The deal has Sanofi paying $105 per share in cash.
Paris, France-based Sanofi has acquired Waltham, Massachusetts-based Bioverativ for about $11.6 billion. The third time is the charm apparently, having lost out on bids for Medivation to Pfizer and to Johnson & Johnson for Actelion.
In January 2017, Bioverativ spun off from Cambridge, Mass.-based Biogen’s hemophilia unit. Bioverative has two drugs, Eloctate for Hemophilia A and Alprolix for Hemophilia B. In 2016, the two drugs created about $850 million in sales.
The deal has Sanofi paying $105 per share in cash.

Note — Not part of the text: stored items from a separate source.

-- ==== Sys2Proof/Machine/Products.lean ====
section
/-! DEFINITION. Wheel products (R53 to R74, R91, R92, R128, R129) and the partial sum (R68, R71). -/

namespace Sys2Proof.Machine

open Sys2Proof.Flt

/-! ### The recipe of one element (R54 to R60, R128) -/

/-- An element under way: its F32 total, the flags, whether an accumulator run of finite dots has overflowed (R58). -/
structure Acc where
  total : Nat
  flags : Flags := {}
  excess : Bool := false

/-- An exact sum of zero is +0 (R54). -/
def plusZero (v : Val) : Val := if v.isZero then .fin false 0 0 else v

/-- An exact sum of two terms with the flags so far. -/
def joinTerms (x y : Val × Flags) : Val × Flags :=
  let (v, f) := addVal .even x.1 y.1
  (v, (x.2.or y.2).or f)

/-- The exact dot of a cycle (R54): the p products of positions `k` on, +0 from `len` on, and their pairwise-tree sum. -/
def dot (a b : Nat → Val) (len k p : Nat) : Val × Flags :=
  let term (u : Nat) : Val × Flags := if k + u < len then mulVal (a (k + u)) (b (k + u)) else (.fin false 0 0, {})
  let s := match p with
    | 1 => term 0
    | 2 => joinTerms (term 0) (term 1)
    | _ => joinTerms (joinTerms (term 0) (term 1)) (joinTerms (term 2) (term 3))
  (plusZero s.1, s.2)

/-- One run of `m` dots from position `k` in an accumulator rounded by `rnd` (R55): the value, the flags, the overflow of finite
dots, which counts for 0x0208 (R58) also where a later dot of the run is infinite or a NaN (DESIGN CHOICE, log entry 106). -/
def runAcc (rnd : Val → Val) (a b : Nat → Val) (len k p m : Nat) : Val × Flags × Bool :=
  (List.range m).foldl (fun (acc : Val × Flags × Bool) t =>
    let (d, f1) := dot a b len (k + p * t) p
    let (x, f2) := addVal .even acc.1 d
    let y := rnd x
    (y, (acc.2.1.or f1).or f2, acc.2.2 || (acc.1.isFin && d.isFin && !y.isFin))) (.fin false 0 0, {}, false)

/-- Promote a run into an F32 total (R56). -/
def promote (x : Acc) (run : Val × Flags × Bool) (sa sb : Nat) : Acc :=
  let v := scaled sa (scaled sb run.1)
  let (t, f) := finish fmtF32 .even (addVal .even (decode fmtF32 x.total) v)
  { total := t, flags := (x.flags.or run.2.1).or f, excess := x.excess || run.2.2 }

/-- Products per cycle of a pair of formats (R35, R51). -/
def perCycle (fa fb : Nat) : Nat :=
  if fa = 1 ∨ fa = 2 ∨ fb = 1 ∨ fb = 2 then 1 else if fa = 7 ∧ fb = 7 then 4 else 2

/-- The sum of two F32 totals and their flags (R60, the final A + B). -/
def joinAcc (x y : Acc) : Acc :=
  let (t, f) := f32Add x.total y.total
  { total := t, flags := (x.flags.or y.flags).or f, excess := x.excess || y.excess }

/-- element_S, element_T_or_W (R60) and element_heritage (R128): operand values by reduction position, scale codes by product group. -/
def element (heritage : Bool) (shape len p c : Nat) (a b : Nat → Val) (sa sb : Nat → Nat) : Acc :=
  if heritage then
    let parts := (List.range (ceilDiv len 16)).foldl (fun (ps : List Acc) g =>
      ps.modify (g % 4) fun x => promote x (runAcc roundA24 a b len (16 * g) p (16 / p)) (sa (g / 2)) (sb (g / 2)))
      [{ total := c }, { total := 0 }, { total := 0 }, { total := 0 }]
    let at_ (i : Nat) := parts.getD i { total := 0 }
    joinAcc (joinAcc (at_ 0) (at_ 1)) (joinAcc (at_ 2) (at_ 3))
  else
    let one (x : Acc) (g : Nat) : Acc := promote x (runAcc roundA20 a b len (32 * g) p (32 / p)) (sa g) (sb g)
    let gs := List.range (ceilDiv len 32)
    if shape = 0 then gs.foldl one { total := c }
    else
      joinAcc ((gs.filter fun g => g % 2 == 0).foldl one { total := c }) ((gs.filter fun g => g % 2 == 1).foldl one { total := 0 })

/-- The exact F32 of a B16 or F16 element; a signalling NaN stays signalling (R25). -/
def widenF32 (v : Val) : Nat :=
  match v with
  | .nan true => 0x7F800001
  | v => (toIeee fmtF32 .even v).1

/-! ### The descriptor (R91) -/

/-- The parameters of a PRODUCT. -/
structure Prod where
  m : Nat
  n : Nat
  k : Nat
  w : Nat
  a : Nat
  aScale : Nat
  b : Nat
  bAux : Nat
  c : Nat
  y : Nat
  yScale : Nat
  yFlag : Nat
  carried : Nat
  mask : Nat

/-- A field of the format word. -/
def Prod.f (p : Prod) (lo n : Nat) : Nat := bits p.w lo n

/-- Read the body of R91. -/
def prodOf (d : Desc) : Prod :=
  { m := d.field 24 4, n := d.field 28 4, k := d.field 32 4, w := d.field 40 8, a := d.field 48 8, aScale := d.field 56 8,
    b := d.field 64 8, bAux := d.field 72 8, c := d.field 80 8, y := d.field 88 8, yScale := d.field 96 8, yFlag := d.field 104 8,
    carried := d.field 112 8, mask := d.field 120 8 }

/-- Whether an operand of short format lacks its scale array (R33). -/
def lacksScale (f g addr : Nat) : Bool := needsScale f && (g == 0 || addr == 0)

/-- Steps 1 to 6 of R92. Of an F6 or F4 result that lacks its group or its scale mode step 1 does not judge y_scale_addr: R91 gives that
combination event 0x0205. -/
def checkProduct (p : Prod) : Op Unit := do
  let fa := p.f 0 4
  let fb := p.f 4 4
  let fy := p.f 8 4
  let ga := p.f 12 2
  let gb := p.f 14 2
  let gy := p.f 16 2
  let mode := p.f 23 2
  let widen := p.f 32 2
  let yAxis := p.f 22 1
  needZero 36 4
  need (bits p.w 34 30 = 0) 40 34
  need (1 ≤ p.m ∧ p.m ≤ 2 ^ 31) 24
  need (1 ≤ p.n ∧ p.n ≤ 2 ^ 31) 28
  need (1 ≤ fa ∧ fa ≤ 7) 40
  need ((1 ≤ fb ∧ fb ≤ 7 ∧ widen = 0) ∨ (fb = 8 ∧ widen ≠ 0) ∨ (fb = 9 ∧ widen = 3)) 40 4
  need (fy ≤ 7) 40 8
  need (isShort fa ∨ ga = 0) 40 12
  need (isShort fb ∨ (widen ≠ 0 ∧ gb ≠ 0) ∨ (widen = 0 ∧ gb = 0)) 40 14
  need (mode ≠ 3) 40 23
  if fy ≤ 2 then
    need (gy = 0) 40 16
    need (mode = 0) 40 23
    need (yAxis = 0) 40 22
  else if fy ≤ 4 then
    need ((gy = 0 ∧ mode = 0 ∧ yAxis = 0) ∨ (gy ≠ 0 ∧ mode ≠ 0)) 40 16
  else pure ()
  if mode = 2 then need (p.carried ≠ 0) 112
  if mode = 0 then need (p.carried = 0) 112
  if p.carried ≠ 0 then checkAddr p.carried 112 { scratch := false, resident := false }
  checkAddr p.a 48
  if ga ≠ 0 ∧ ¬ needsScale fa then need (p.aScale ≠ 0) 56
  let _ ← useAddr (decide (ga ≠ 0)) 56
  checkAddr p.b 64
  if gb ≠ 0 ∧ ¬ needsScale fb then need (p.bAux ≠ 0) 72
  let _ ← useAddr (decide (gb ≠ 0)) 72
  let _ ← useAddr (decide (p.f 27 2 ≠ 0)) 80
  checkAddr p.y 88
  let lacks := needsScale fy && (gy == 0 || mode == 0)
  if !lacks then
    if gy ≠ 0 then need (p.yScale ≠ 0) 96
    let _ ← useAddr (decide (gy ≠ 0)) 96
  if p.yFlag ≠ 0 then
    need (isVendor fy) 104
    checkAddr p.yFlag 104
  let _ ← useAddr (decide (p.f 30 2 ≠ 0)) 120
  needEv (p.f 25 2 ≠ 3 ∧ p.f 30 2 ≠ 3 ∧ (p.f 30 2 = 0 ∨ p.f 29 1 = 1)) 0x020A
  let heritage := (← getS).heritage (← opCtx)
  needEv (!heritage || (!needsScale fa && !(needsScale fb) && p.f 25 2 == 0)) 0x020D
  needEv (1 ≤ p.k ∧ p.k ≤ 131072) 0x0209
  needEv (!(lacksScale fa ga p.aScale) && !(lacksScale fb gb p.bAux) && !lacks) 0x0205
  needEv ((ga = 0 ∨ p.f 20 1 = p.f 18 1) ∧ (gb = 0 ∨ p.f 21 1 ≠ p.f 19 1)) 0x0204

This represents about a 64 percent premium over Friday’s closing price of $64.11.
John Carroll, writing for Endpoints News, notes, “The deal gives Sanofi a big stake in the fast-changing hemophilia market, where Roche just scored with a new OK for Hemlibra—which clearly threatens Bioverativ’s business—and a group of developers like BioMarin and Spark/Pfizer are looking to disrupt the business with new gene therapies now in late-stage development.”
On Jan. 7, 2018, Sanofi and Alnylam Pharmaceuticals announced they had restructured their RNAi therapeutics collaboration to “streamline and optimize development and commercialization of certain products for the treatment of rare genetic diseases.” Alnylam will keep its global development and commercialization rights to investigational RNAi programs to treat ATTR amyloidosis, including patisiran and ALN-TTRsc02. Sanofi will receive royalties based on net sales of any of the ATTR amyloidosis products. Sanofi, meanwhile, will take global development and commercialization rights to fitusiran, an RNAi therapeutic in development for hemophilia A and B. Global commercialization of fitusiran, if approved, which is expected this year, will be handled by Sanofi Genzyme. Alnylam will receive royalties on net sales of any fitusiran products.

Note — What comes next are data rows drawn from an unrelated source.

-- ==== Sys2Proof/Machine/Moves.lean ====
section
/-! DEFINITION. COPY, FILL, RESIDENT_LOAD, RESIDENT_STORE (R89), CONVERT (R43 to R47) and AMAX (R108 to R114). The spec lays out no
body for the first five: the layouts are the model's (log entry 20). -/

namespace Sys2Proof.Machine

open Sys2Proof.Flt

/-- Write bytes that the operation writes whole. -/
def wrWhole (a : Nat) (bs : List Byte) : Op Unit := do
  declareWhole a bs.length
  wr a bs

/-- Body of COPY: bytes at 24, source at 32, destination at 40; host addresses are accepted at both (R351). -/
def copyBody : Op Unit := do
  let n ← fld 24 8
  let src ← fld 32 8
  let dst ← fld 40 8
  need (n ≤ 2 ^ 45) 24
  checkAddr src 32 { resident := false, host := true }
  checkAddr dst 40 { resident := false, host := true }
  needZero 48 80
  declareWhole dst n
  wr dst (← rd src n)

/-- COPY (R89). -/
def execCopy (a : OpArg) (s : State) : Result := opCmd a s 0x02 copyBody

/-- `n` bytes of a repeated 64-bit pattern. -/
def repeated (pattern n : Nat) : List Byte := (List.range n).map fun i => BitVec.ofNat 8 (pattern >>> (8 * (i % 8)))

/-- Body of FILL: bytes at 24, pattern at 32, destination at 40. -/
def fillBody : Op Unit := do
  let n ← fld 24 8
  let pattern ← fld 32 8
  let dst ← fld 40 8
  need (n ≤ 2 ^ 45) 24
  checkAddr dst 40 { resident := false }
  needZero 48 80
  wrWhole dst (repeated pattern n)

/-- FILL (R89). -/
def execFill (a : OpArg) (s : State) : Result := opCmd a s 0x03 fillBody

/-- Body of RESIDENT_LOAD: bytes at 24, source at 32, resident address at 40; every kiln of the range takes a copy (R76, R77). -/
def residentLoadBody : Op Unit := do
  let n ← fld 24 8
  let src ← fld 32 8
  let dst ← fld 40 8
  need (n ≤ (← getS).residentSize (← opCtx)) 24
  checkAddr src 32 { resident := false }
  checkAddr dst 40 { state := false, scratch := false }
  need (bits dst 0 23 + n ≤ (← getS).residentSize (← opCtx)) 40
  needZero 48 80
  let (_, count) ← kilnRange
  let bs ← rd src n
  (List.range count).forM fun i => do
    onKiln i
    wr dst bs

/-- RESIDENT_LOAD (R76, R89). -/
def execResidentLoad (a : OpArg) (s : State) : Result := opCmd a s 0x04 residentLoadBody

/-- Body of RESIDENT_STORE: bytes at 24, resident address at 32, destination at 40; one kiln (R89). -/
def residentStoreBody : Op Unit := do
  let n ← fld 24 8
  let src ← fld 32 8
  let dst ← fld 40 8
  let (_, count) ← kilnRange
  need (count = 1) 16 22
  need (n ≤ (← getS).residentSize (← opCtx)) 24
  checkAddr src 32 { state := false, scratch := false }
  need (bits src 0 23 + n ≤ (← getS).residentSize (← opCtx)) 32
  checkAddr dst 40 { resident := false }
  needZero 48 80
  wrWhole dst (← rd src n)

/-- RESIDENT_STORE (R76, R89). -/
def execResidentStore (a : OpArg) (s : State) : Result := opCmd a s 0x05 residentStoreBody

/-- A source tensor as values: format, group in elements (0 unscaled), axis, extents as stored. -/
def rdValues (f group : Nat) (outer : Bool) (rows cols addr scaleAddr : Nat) : Op (Array Val) := do
  let codes ← rdTensor f addr rows cols
  let t : Target := { fmt := f, group := group, outer := outer, rows := rows, cols := cols, addr := addr }
  if group = 0 then return codes.map (decodeElem f)
  else
    let sc ← rdScales scaleAddr t.groups
    let val (i : Nat) (c : Nat) : Val :=
      let r := i / cols
      let k := i % cols
      let g := if outer then k * ceilDiv rows group + r / group else r * ceilDiv cols group + k / group
      scaled (sc.getD g 0x7F) (decodeElem f c)
    return codes.mapIdx val

/-- Body of CONVERT: m_len at 24, k_len at 28 (extents as stored), format word at 32 ([3:0] source, [7:4] destination format, [9:8]
source, [11:10] destination group, [12] source, [13] destination axis, [15:14] scale mode), source 40, its scales 48, destination 56,
scales 64, flags 72, carried codes 80. The flag runs of an unscaled destination lie along the innermost dimension (R32). A present-scale
conversion reads its source twice, for the amax and to convert (R105). -/
def convertBody : Op Unit := do
  let m ← fld 24 4
  let k ← fld 28 4
  let w ← fld 32 8
  let fs := bits w 0 4
  let fd := bits w 4 4
  let gs := bits w 8 2
  let gd := bits w 10 2
  let mode := bits w 14 2
  need (1 ≤ m ∧ m ≤ 2 ^ 31) 24
  need (1 ≤ k ∧ k ≤ 2 ^ 31) 28
  need (fs ≤ 7) 32
  need (fd ≤ 7) 32 4
  need (isShort fs ∨ gs = 0) 32 8
  need (isShort fd ∨ gd = 0) 32 10
  need (mode ≠ 3 ∧ (needsScale fd ∨ ((gd = 0 ∧ mode = 0) ∨ (gd ≠ 0 ∧ mode ≠ 0)))) 32 14
  need (bits w 16 48 = 0) 32 16
  checkAddr (← fld 40 8) 40
  let ss ← useAddr (decide (gs ≠ 0)) 48
  if gs ≠ 0 ∧ ¬ needsScale fs then need (ss ≠ 0) 48
  checkAddr (← fld 56 8) 56
  let ds ← useAddr (decide (gd ≠ 0)) 64
  if gd ≠ 0 then need (ds ≠ 0) 64
  let flag ← fld 72 8
  if flag ≠ 0 then
    need (isVendor fd) 72
    checkAddr flag 72
  let carried ← fld 80 8
  if mode = 2 then need (carried ≠ 0) 80
  if mode = 0 then need (carried = 0) 80
  if carried ≠ 0 then checkAddr carried 80 { scratch := false, resident := false }
  needZero 88 40
  needEv (!(lacksScale fs gs ss) && !(needsScale fd && (gd == 0 || mode == 0))) 0x0205
  onKiln 0
  let source : Op (Array Val) := do rdValues fs (if gs = 0 then 0 else groupLen gs) (w.testBit 12) m k (← fld 40 8) ss
  if mode = 1 then let _ ← source
  let vals ← source
  let t : Target := { fmt := fd, group := if gd = 0 then 0 else groupLen gd, outer := w.testBit 13 && gd != 0, mode := mode, rows := m, cols := k,
                      addr := ← fld 56 8, scale := ds, flag := flag, carried := carried }
  let counts ← deliver t fs (gs != 0) (vals.map some) (fun _ => onKiln 0)
  reportCounts counts []

/-- CONVERT (R43 to R47, R89). -/
def execConvert (a : OpArg) (s : State) : Result := opCmd a s 0x20 convertBody

/-- The amax of R109 as F32 bits; a signalling element raises invalid operation (R24). -/
def amaxBits (vs : List Val) : Nat × Flags :=
  if vs.any Val.isNan then (nanBits fmtF32, { nv := vs.any Val.isSnan })
  else if vs.any (fun v => !v.isFin) then (infBits fmtF32 false, {})
  else match amaxFin vs with
    | none => (0, {})
    | some (m, e) => roundFin fmtF32 .even false m e

/-- Update a watch record (R113). -/
def updateWatch (addr : Nat) (zero : Bool) : Op Unit := do
  if ← isRecompute then return ()
  let rec_ ← rd addr 16
  let threshold := numAt rec_ 0 2
  if threshold = 0 then return ()
  let step := (← getS).step (← opCtx)
  let run := numAt rec_ 4 4
  if numAt rec_ 8 8 ≠ step then
    wr (addr + 2) ([if zero then 1 else 0, rec_.getD 3 0] ++ leBytes 4 (if zero then min (run + 1) (2 ^ 32 - 1) else 0) ++ leBytes 8 step)
  else if numAt rec_ 2 1 ≠ 0 ∧ ¬ zero then
    wr (addr + 2) ([0, rec_.getD 3 0] ++ leBytes 4 0)
  let c ← opCtx
  onS fun s => s.modCtx c fun x => { x with watches := if x.watches.contains addr then x.watches else x.watches ++ [addr] }

/-- The body of an AMAX (R108 to R114, R131). -/
def amaxBody : Op Unit := do
  let m ← fld 24 4
  let k ← fld 28 4
  let w ← fld 32 8
  let f := bits w 0 4
  let gs := bits w 4 2
  let go := bits w 6 2
  let outer := w.testBit 8
  need (1 ≤ m ∧ m ≤ 2 ^ 31) 24
  need (1 ≤ k ∧ k ≤ 2 ^ 31) 28
  need (f ≤ 7) 32
  need (isShort f ∨ gs = 0) 32 4
  need (bits w 9 55 = 0) 32 9
  let src ← fld 40 8
  checkAddr src 40
  let ss ← useAddr (decide (gs ≠ 0)) 48
  if gs ≠ 0 ∧ ¬ needsScale f then need (ss ≠ 0) 48
  let out ← fld 56 8
  if go = 0 then need (out = 0) 56
  if out ≠ 0 then checkAddr out 56
  let total ← fld 64 8
  if total ≠ 0 then checkAddr total 64
  needZero 80 48
  needEv (!(lacksScale f gs ss)) 0x0205
  let watch ← fld 72 8
  if watch ≠ 0 then
    let s ← getS
    let c ← opCtx
    needEv (match formOf watch with
      | .state a => decide (a % 16 = 0) && (s.entryAddr c (a / 4096)).isSome
      | _ => false) 0x020E
  onKiln 0
  let vals ← rdValues f (if gs = 0 then 0 else groupLen gs) outer (if outer then k else m) (if outer then m else k) src ss
  if out ≠ 0 then
    let t : Target := { fmt := 0, group := groupLen go, outer := outer, rows := if outer then k else m, cols := if outer then m else k,
                        addr := out }
    let res := (List.range t.groups).map fun g => amaxBits ((t.members g).map fun i => vals.getD i (.nan false))
    addFlags (res.foldl (fun a x => a.or x.2) {})
    wrWhole out (res.flatMap fun x => leBytes 4 x.1)
  let (x, fl) := amaxBits vals.toList
  addFlags fl
  if total ≠ 0 then wrWhole total (leBytes 4 x)
  if watch ≠ 0 then updateWatch watch (x == 0)

/-- AMAX (R108 to R114). -/
def execAmax (a : OpArg) (s : State) : Result := opCmd a s 0x21 amaxBody

end Sys2Proof.Machine
end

The combination of the Bioverativ acquisition and the emphasis on hemophilia products with Alnylam indicates Sanofi plans to push harder into the hemophilia space. In a statement, Sanofi’s chief executive officer, Olivier Brandicourt, said, “With Bioverativ, a leader in the growing hemophilia market, Sanofi enhances its presence in specialty care and leadership in rare diseases, in line with its 2020 Roadmap, and creates a platform for growth in other rare blood disorders.”
Sanofi indicates that hemophilia is the largest market for rare diseases. It is approximately $10 billion in annual sales with 181,000 affected individuals globally. The market is projected to grow more than 7 percent each year through 2022.
In addition to its two marketed products, Bioverativ has a strong pipeline that includes a Phase III trial for cold agglutinin disease, and early stage programs and collaborations in hemophilia, sickle cell disease and beta thalassemia.
Sanofi pushing into rare diseases, particularly hemophilia, as part of a way of dealing with the threats to its diabetes franchise makes sense. But it’s not without its risks.
Seamus Fernandez, an analyst with Leerink, wrote in a note to investors, “Sanofi is bolting on the Bioverative hemophilia business to its rare disease portfolio for $11.6 billion, a strategically sound move, in our opinion, that will bring near-term accretion to the business and where Sanofi’s recently restructured with Alnylam provides a medium-term pipeline opportunity within the Factor VIII business with fitusiran. The biggest challenge for Sanofi management will be convincing investors that—much like Shire’s acquisition of Baxalta—the current hemophilia market will not be disrupted by new technologies (Gene Therapy) and product launches (Roche’s ACE910). At minimum, after a number of speculated unsuccessful bids, including Medivation and Actelion, Sanofi investors now have a deal to digest that is immediately accretive to 2018 earnings and estimated to be ‘up to 5 percent accretive’ in 2019. Whether or not this level of accretion is achievable remains to be seen, but on balance, the price tag is not completely outside of that paid for other biotechnology franchises.”